본 발명은 음성 인식의 특징 추출 과정에서 얻어지는 필터 뱅크 벡터로부터 밴드별 GMM을 구성하고, 각 밴드별 변별력에 따라 가중치를 적용함으로써 보다 안정적인 잡음 검출 성능을 제공할 수 있는 잡음 검출 방법 및 장치를 제공하는 데 목적이 있다.The present invention is to provide a noise detection method and apparatus that can provide a more stable noise detection performance by configuring the GMM for each band from the filter bank vector obtained in the feature extraction process of speech recognition, and applying a weight according to the discrimination power of each band There is a purpose.

본 발명의 기술적 과제를 달성하기 위한 잡음 검출 방법은 음성 프레임을 입력받아 필터 뱅크 벡터로 변환하고, 상기 변환한 필터 뱅크 벡터를 밴드 데이터로 변환하고, 상기 변환한 밴드 데이터를 이용하여 밴드별 가중치 GMM을 계산하고, 상기 계산 결과를 기초로 상기 음성 프레임에서 잡음을 검출하여 이루어진다.In accordance with an aspect of the present invention, a noise detection method receives a voice frame and converts the voice frame into a filter bank vector, converts the converted filter bank vector into band data, and uses a band-weighted weight GMM using the converted band data. Is calculated, and noise is detected in the speech frame based on the calculation result.
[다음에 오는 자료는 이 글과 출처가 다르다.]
-- ==== Sys2Proof/Machine/ViewFsm.lean ====
section
/-! DEFINITION. Sys2Proof/Machine/ViewFsm.lean: the view state machine's acceptance and phases (44_view_fsm.md). -/

namespace Sys2Proof.Machine

/-- ACCEPT_POLL (R192). -/
def acceptPoll (s : State) : State := s.goto .vCheck

/-- V_CHECK (R193): both buttons, active low, read in this one cycle; forward has priority. -/
def vCheck (s : State) : State :=
  if s.fwdSync.line = false then s.startDelay s.params.tDebCyc .vFdeb
  else if s.bwdSync.line = false then s.startDelay s.params.tDebCyc .vBdeb
  else s.goto .idle

/-- `(view + 1) mod 4` (R194). -/
def viewForward (v : BitVec 2) : BitVec 2 := v + 1#2

/-- `(view == 0) ? 3 : view - 1` (R196). -/
def viewBackward (v : BitVec 2) : BitVec 2 := if v = 0#2 then 3#2 else v - 1#2

/-- V_FDEB (R194): `DELAY(T_DEB_CYC)`, then the forward step. -/
def vFdeb (s : State) : State :=
  delay (fun t => ({ t with view := viewForward t.view, viewChg := true }).goto .vFrel) s

/-- V_FREL (R195): `WAIT(line(fwd_n) == 1) -> IDLE`. -/
def vFrel (s : State) : State := waitFor s.fwdSync.line (State.goto .idle) s

/-- V_BDEB (R196): `DELAY(T_DEB_CYC)`, then the backward step. -/
def vBdeb (s : State) : State :=
  delay (fun t => ({ t with view := viewBackward t.view, viewChg := true }).goto .vBrel) s

/-- V_BREL (R197): `WAIT(line(bwd_n) == 1) -> IDLE`. -/
def vBrel (s : State) : State := waitFor s.bwdSync.line (State.goto .idle) s

end Sys2Proof.Machine
end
본 발명의 다른 기술적 과제를 달성하기 위한 잡음 검출 장치는 음성 프레임을 입력받아 필터 뱅크 벡터로 변환하는 필터 뱅크 분석부와, 상기 변환한 필터 뱅크 벡터를 밴드 데이터로 변환하는 밴드 데이터 변환부와, 상기 변환한 밴드 데이터를 이용하여 밴드별 가중치 GMM을 계산하는 밴드 가중치 GMM 계산부와, 상기 계산 결과를 기초로 상기 음성 프레임에서 잡음을 검출하는 잡음 검출부를 포함하여 이루어진다.According to another aspect of the present invention, there is provided a noise detection apparatus including a filter bank analyzer configured to receive a voice frame and convert it into a filter bank vector, a band data converter to convert the converted filter bank vector into band data, and And a band weighting GMM calculator configured to calculate weighted GMM for each band using the converted band data, and a noise detector configured to detect noise in the voice frame based on the calculation result.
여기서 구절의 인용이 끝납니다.